What you will do:
Copy out the entries below exactly as they stand, but only from the line containing "if c.total ≤ c.low then (s.setCopy" through the line containing "lowest (R474). -/".

= Beginning of Section =

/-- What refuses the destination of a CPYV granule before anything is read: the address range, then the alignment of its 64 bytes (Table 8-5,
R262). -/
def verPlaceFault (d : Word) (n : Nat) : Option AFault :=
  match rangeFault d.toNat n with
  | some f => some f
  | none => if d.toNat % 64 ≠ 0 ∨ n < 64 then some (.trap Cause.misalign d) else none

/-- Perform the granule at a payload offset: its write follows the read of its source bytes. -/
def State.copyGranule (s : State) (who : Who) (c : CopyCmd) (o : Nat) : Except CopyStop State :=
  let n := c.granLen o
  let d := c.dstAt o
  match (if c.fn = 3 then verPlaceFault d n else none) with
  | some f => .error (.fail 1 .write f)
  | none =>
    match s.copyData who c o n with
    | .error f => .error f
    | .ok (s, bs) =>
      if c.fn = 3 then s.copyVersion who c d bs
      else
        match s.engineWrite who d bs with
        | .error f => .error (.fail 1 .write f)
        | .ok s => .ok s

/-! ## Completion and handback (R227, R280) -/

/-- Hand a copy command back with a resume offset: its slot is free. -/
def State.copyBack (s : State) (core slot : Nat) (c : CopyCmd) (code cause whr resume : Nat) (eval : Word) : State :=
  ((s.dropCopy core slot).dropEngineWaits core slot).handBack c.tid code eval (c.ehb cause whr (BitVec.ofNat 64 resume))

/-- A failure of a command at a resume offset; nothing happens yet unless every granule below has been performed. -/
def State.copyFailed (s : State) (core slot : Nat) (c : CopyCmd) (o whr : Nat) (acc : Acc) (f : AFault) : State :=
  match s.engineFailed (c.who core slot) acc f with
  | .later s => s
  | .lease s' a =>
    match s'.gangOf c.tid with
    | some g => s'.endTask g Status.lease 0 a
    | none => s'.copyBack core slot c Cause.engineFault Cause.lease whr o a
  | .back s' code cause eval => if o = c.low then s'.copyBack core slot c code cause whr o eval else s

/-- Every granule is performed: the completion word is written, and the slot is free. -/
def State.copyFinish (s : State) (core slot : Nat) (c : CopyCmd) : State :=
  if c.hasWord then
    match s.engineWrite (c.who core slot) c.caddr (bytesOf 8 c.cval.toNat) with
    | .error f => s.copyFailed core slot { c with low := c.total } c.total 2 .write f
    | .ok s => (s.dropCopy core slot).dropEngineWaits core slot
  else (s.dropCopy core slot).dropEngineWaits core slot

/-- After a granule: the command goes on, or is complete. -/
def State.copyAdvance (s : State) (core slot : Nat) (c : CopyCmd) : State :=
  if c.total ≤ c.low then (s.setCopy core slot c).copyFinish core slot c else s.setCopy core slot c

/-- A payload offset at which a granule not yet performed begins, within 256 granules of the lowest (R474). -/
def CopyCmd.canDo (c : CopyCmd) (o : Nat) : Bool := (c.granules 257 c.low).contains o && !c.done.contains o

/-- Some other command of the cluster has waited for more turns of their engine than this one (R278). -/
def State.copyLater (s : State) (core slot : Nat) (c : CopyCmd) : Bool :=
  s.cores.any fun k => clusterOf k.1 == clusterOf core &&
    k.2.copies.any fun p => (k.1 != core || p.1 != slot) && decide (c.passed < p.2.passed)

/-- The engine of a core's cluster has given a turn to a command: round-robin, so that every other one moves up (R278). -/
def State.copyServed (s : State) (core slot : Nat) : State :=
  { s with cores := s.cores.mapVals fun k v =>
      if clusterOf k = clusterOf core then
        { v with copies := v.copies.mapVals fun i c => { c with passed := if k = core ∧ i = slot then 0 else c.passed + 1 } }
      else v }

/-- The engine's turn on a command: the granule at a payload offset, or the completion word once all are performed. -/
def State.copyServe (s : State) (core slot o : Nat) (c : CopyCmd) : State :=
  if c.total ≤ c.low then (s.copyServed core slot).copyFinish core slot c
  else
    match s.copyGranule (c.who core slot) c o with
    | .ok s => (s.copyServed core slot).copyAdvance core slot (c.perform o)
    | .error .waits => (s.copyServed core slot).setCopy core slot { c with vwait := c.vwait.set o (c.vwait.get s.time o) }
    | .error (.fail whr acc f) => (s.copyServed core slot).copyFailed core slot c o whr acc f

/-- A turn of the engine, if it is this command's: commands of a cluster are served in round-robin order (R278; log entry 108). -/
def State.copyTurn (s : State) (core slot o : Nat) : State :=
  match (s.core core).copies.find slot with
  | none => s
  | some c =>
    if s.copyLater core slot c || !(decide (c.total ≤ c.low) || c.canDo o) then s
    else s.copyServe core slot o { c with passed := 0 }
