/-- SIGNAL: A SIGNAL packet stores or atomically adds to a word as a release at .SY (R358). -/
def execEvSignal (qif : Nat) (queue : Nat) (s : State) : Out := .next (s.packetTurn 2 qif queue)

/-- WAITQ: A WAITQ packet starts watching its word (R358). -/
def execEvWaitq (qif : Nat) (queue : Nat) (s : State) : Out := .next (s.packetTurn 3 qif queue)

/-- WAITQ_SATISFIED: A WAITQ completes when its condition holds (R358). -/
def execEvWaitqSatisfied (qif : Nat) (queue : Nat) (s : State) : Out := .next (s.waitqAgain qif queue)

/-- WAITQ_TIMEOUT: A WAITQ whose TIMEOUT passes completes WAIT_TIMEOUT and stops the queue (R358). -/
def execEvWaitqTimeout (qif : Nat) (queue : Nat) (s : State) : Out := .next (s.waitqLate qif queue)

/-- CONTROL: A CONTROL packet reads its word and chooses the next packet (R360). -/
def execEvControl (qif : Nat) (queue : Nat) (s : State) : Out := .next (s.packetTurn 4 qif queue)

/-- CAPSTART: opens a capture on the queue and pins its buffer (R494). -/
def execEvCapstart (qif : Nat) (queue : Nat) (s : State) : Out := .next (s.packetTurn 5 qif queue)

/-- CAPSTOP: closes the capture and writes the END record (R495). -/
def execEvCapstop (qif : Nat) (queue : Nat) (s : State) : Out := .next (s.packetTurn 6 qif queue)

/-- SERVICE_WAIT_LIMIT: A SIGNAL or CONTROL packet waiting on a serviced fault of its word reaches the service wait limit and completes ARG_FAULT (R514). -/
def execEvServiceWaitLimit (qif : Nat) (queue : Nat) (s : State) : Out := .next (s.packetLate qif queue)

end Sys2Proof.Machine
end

= End of Section =

Task response:
  if c.total ≤ c.low then (s.setCopy core slot c).copyFinish core slot c else s.setCopy core slot c

/-- A payload offset at which a granule not yet performed begins, within 256 granules of the lowest (R474). -/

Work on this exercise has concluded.